Remember that the guard set is the accept (or apply) actions that we need to do in order to advance the parser. If we ever end up in a node where no edge can be taken, we have a syntax error. As soon as we reach an accept state we can yield a syntax tree (but only if there are no other choices to be made, our algorithm is a greedy one).

You can see this in the drawing here. The accepting states are labeled as such and the intermediate states are just labeled sequentially (those don’t matter, other than if we get stuck there we have a syntax error). Note how the existing edges have to be copied when we split a guard set in two. When `s1`

is introduced we have to duplicate the `[z]`

edge going back to the production `A`

. And hey, what do you know, no new algebra necessary. All we needed was some good old graph theory.
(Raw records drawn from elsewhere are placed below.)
-- ==== Sys2Proof/Machine/Eng.lean ====
section
/-! DEFINITION. The copy engine, the indirect copy engine and the merge network: commands, their queues, pieces and reports
(spec/15_merge_and_copy.md R299 to R319, R452; spec/17 R344, R346). A command begins once its queue and the scoreboard allow, is
performed piece by piece, and reports when it has ended. -/

namespace Sys2Proof.Machine
open Host

/-! ## Accesses of an engine (R306) -/

/-- Steps of an engine that may end with an engine code and a detail (R301); what has been performed stays. -/
abbrev EM := ExceptT (Nat × Nat) (StateM State)

/-- The engine code of a failed access. -/
def engCode (e : MemErr) : Nat := match e with | .tfault _ => 2 | .afault => 3 | .poison => 4

/-- An access failed at an address. -/
def engFail {α : Type} (e : MemErr) (va : Nat) : EM α := throw (engCode e, va % 2 ^ 32)

/-- The physical address of a place in device or host memory (R238). -/
def Place.phys (p : Place) : Option Nat := match p with | .dev a => some a | .host a => some (8 * 2 ^ 42 + a) | _ => none

/-- Where a command of a paired copy finds a page: an SHD page in the copy's frame (R400). -/
def State.copyPlace (s : State) (w : Who) (va : Nat) (t : Target) (write : Bool) : State × Place :=
  match t.place.phys, w.region with
  | some pa, some (r, _) =>
    if !t.shd then (s, t.place) else
    let s := s.noteShd r w.copy pa (va / 2 ^ 13) write
    (s, match s.region? r with
      | some g => if g.eff.paired then .dev (g.shadowPa w.copy pa) else t.place
      | none => t.place)
  | _, _ => (s, t.place)

/-- Where an access of a command leads: a local window, or memory through the issuer's address space (R301, R306, R400). -/
def State.engXlate (s : State) (w : Who) (va : Nat) (a : Acc) : State × Except MemErr Place :=
  if windowBase ≤ va then
    (s, match s.window w.core va true with
      | some p => .ok p
      | none => .error .afault)
  else
    match s.xlateDev w.space va a w.handler with
    | (s, .error e) => (s, .error e)
    | (s, .ok t) =>
      let r := s.copyPlace w va t a.writes
      (r.1, .ok r.2)

/-- The lines of a span of device memory are served at their home slices. -/
def State.serveSpan (s : State) (a n : Nat) : State := (linesOf a n).foldl (fun s l => s.homeServe otherParty l .default) s

/-- Bytes of one page read by an engine, each with its poison. -/
def engReadPart (w : Who) (va n : Nat) : EM (List (Byte × Bool)) := do
  let (s, r) := (← get).engXlate w va .load
  set s
  match r with
  | .error e => engFail e va
  | .ok p =>
    let s := match p with | .dev a => s.serveSpan a n | _ => s
    set s
    return spanOf (fun i => (s.homeByte (p.add i), s.seenBad 0 .so (p.add i))) 0 n

/-- Bytes read in pieces. -/
def engReadParts (w : Who) : List (Nat × Nat) → EM (List (Byte × Bool))
  | [] => return []
  | (va, n) :: r => do
    let b ← engReadPart w va n
    let bs ← engReadParts w r
    return b ++ bs

/-- Bytes read by an engine, each with its poison. -/
def engRead (w : Who) (va n : Nat) : EM (List (Byte × Bool)) := engReadParts w (pagesOf (va % vaSpace) n (n / 0x2000 + 2))

/-- The value of the bytes. -/
def engNat (bs : List (Byte × Bool)) : Nat := leNat (bs.map (·.1))

/-- Some byte is poisoned. -/
def engBad (bs : List (Byte × Bool)) : Bool := bs.any (·.2)

/-- A line that an engine has written is dropped, without write-back, from the replicas of a cluster (R306). -/
def State.dropReplicas (s : State) (cl n : Nat) : State :=
  let s := { s with cores := s.cores.map fun (e : Nat × Core) => if clusterOf e.1 = cl then (e.1, { e.2 with l1 := lineDrop e.2.l1 n }) else e }
  s.modCluster cl fun x => { x with cache := lineDrop x.cache n }
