/-- What the report of a wave means for a region (R393, R394). A region that waits for the notice ring (R443), or whose child has come since
the last sample (R69), does not pass. -/
def State.judge (s : State) (r : Nat) : State :=
  match s.region? r with
  | none => s
  | some g =>
    let w := g.wave.getD ([], false, true)
    let idle := decide (w.1.length = s.sliceCount) && w.2.1
    let pass := idle && !w.2.2 && g.lastIdle == some true && g.state == .active && !s.hasChild r && !s.noticeWaits r
    let s := s.modRegion r fun x => { x with wave := none, lastIdle := some idle }
    if !pass then s
    else if g.eff.stepped && s.tiles.any (fun t => t.region == r && t.pending) then s.endStep r
    else s.drain r

/-- WAVE_REPORT (R393, R394): the samples of every slice have reached the scheduler. -/
def execWaveReport (s : State) : Outcome State Fault Refusal :=
  if s.waveDone.length < s.sliceCount then .next s
  else .next ((s.regions.map fun (g : Region) => g.id).foldl State.judge { s with waveDone := [] })

/-- BTIME_EXPIRY (R67, R68): TRUN has passed BTIME. A wave that is under way decides first whether the region is stable. -/
def execBtimeExpiry (region : Nat) (s : State) : Outcome State Fault Refusal :=
  match s.region? region with
  | none => .next s
  | some g =>
    let ends := g.state == .active || !g.spent.isEmpty || g.faulted
    if g.eff.btime ≠ 0 ∧ g.eff.btime < g.cnt.trun ∧ ends ∧ g.cstat = 0 ∧ s.waveDone.isEmpty then .next (s.spendBudget region 4)
    else .next s

/-! ## Signatures of paired regions (R401) -/

/-- One byte of the reflected CRC-64 of ECMA-182. -/
def crcByte (c : BitVec 64) (b : Byte) : BitVec 64 :=
  iter 8 (fun c => if c.getLsbD 0 then (c >>> 1) ^^^ 0xC96C5795D7870F42 else c >>> 1) (c ^^^ b.setWidth 64)

/-- CRC-64 of bytes: initial value and final XOR all ones. -/
def crc64 (bs : List Byte) : BitVec 64 := ~~~(bs.foldl crcByte (BitVec.allOnes 64))

/-- Words of a descriptor with age 0. -/
def ageless (d : List Word) : List Nat := [(d.getD 0 0).toNat, (d.getD 1 0).toNat, (d.getD 2 0).toNat, (setField (d.getD 3 0) 32 32 0).toNat]

/-- Frames that a copy wrote, by ascending VA. -/
def Region.written (g : Region) (copy : Nat) : List Frame :=
  sortBy (fun a b => decide (a.vpn < b.vpn)) (g.frames.filter fun f => f.copy == copy && f.wrote)

/-- The signature of a copy. -/
def State.signature (s : State) (g : Region) (copy : Nat) : BitVec 64 :=
  let ts := sortBy (fun a b => lexLt (a.lslice :: ageless a.d) (b.lslice :: ageless b.d))
    (s.tiles.filter fun t => t.region == g.id && t.copy == copy)
  crc64 ((ts.flatMap fun (t : Tile) => (ageless t.d).flatMap (leBytes 8)) ++
    (g.written copy).flatMap fun (f : Frame) => (s.pageBytes f.home).read 0 0x2000)

/-- The frames of a paired region end: with `ok` those of copy 0 are written into their pages (R401). -/
def State.closePair (s : State) (g : Region) (ok : Bool) : State :=
  let put (s : State) (f : Frame) : State := s.restoreFrame { f with mem := s.pageBytes f.home, base := 0 }
  let s := if ok then (g.written 0).foldl put s else s
  let gone (s : State) (f : Frame) : State := s.restoreFrame { f with mem := .empty }
  (g.frames.foldl gone s).modRegion g.id fun x => { x with frames := [] }

/-! ## Completion (R395, R70 to R72, R445, R446) -/

/-- The lowest budget code exhausted, 0 for none. -/
def Region.lowest (g : Region) : Nat := if g.spent.isEmpty then 0 else g.spent.foldl min 4

/-- CSTAT of a region that completes (R395). -/
def Region.outcome (g : Region) : Nat := if g.killed then 4 else if g.faulted then 3 else if g.spent.isEmpty then 1 else 2

/-- BWHICH beside a CSTAT (R395). -/
def Region.which (g : Region) (cstat : Nat) : Nat := if cstat = 2 ∨ cstat = 3 then g.lowest else 0

/-- A region is over: STATE = DONE is written last. -/
def State.finishRegion (s : State) (r : Nat) : State :=
  match s.region? r with
  | none => s
  | some g =>
    let s := { s with regions := s.regions.filter (fun x => x.id != r),
                      lineage := match g.parent with | some p => tset s.lineage r p | none => s.lineage }
    s.finalStatus g.func g.proc g.rcb (g.statusWord (g.which g.cstat) g.cstat 3) g.cstat g.detail

/-- STATE = DONE is written, or waits with the region while its notices wait for room in their ring (R443). -/
def State.closeRegion (s : State) (r : Nat) : State :=
  if s.noticeWaits r then s.modRegion r fun x => { x with doneDue := true } else s.finishRegion r

/-- STATUS of a region that has ended but is not DONE yet, with what R63 gives its bits (R70, R71). -/
def State.endStatus (s : State) (g : Region) : State :=
  s.devStore8 g.func g.proc (g.rcb + 0x80) (g.statusWord (g.which g.cstat) g.cstat 2) (some g.id)

/-- Descendants of a region that share its FDOM (R72). -/
def State.faultKin (s : State) (r fdom : Nat) : List Nat :=
  ((s.descendants r).filter fun d => d.eff.fdom == fdom).map fun (d : Region) => d.id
This also happens to be one of the first instances where I’ve found labeled edges in a directed graph to be of use.

The goal here is not to be able to support superfluous grammars. People are not going to write grammars that run into these gnarly corner cases all the time but when they do we have a singular interpretation of what to do. The theory is used to define constraints on the solution to successfully arrive at the answer. And honestly, I cannot say that I’d arrive at the correct answer without it.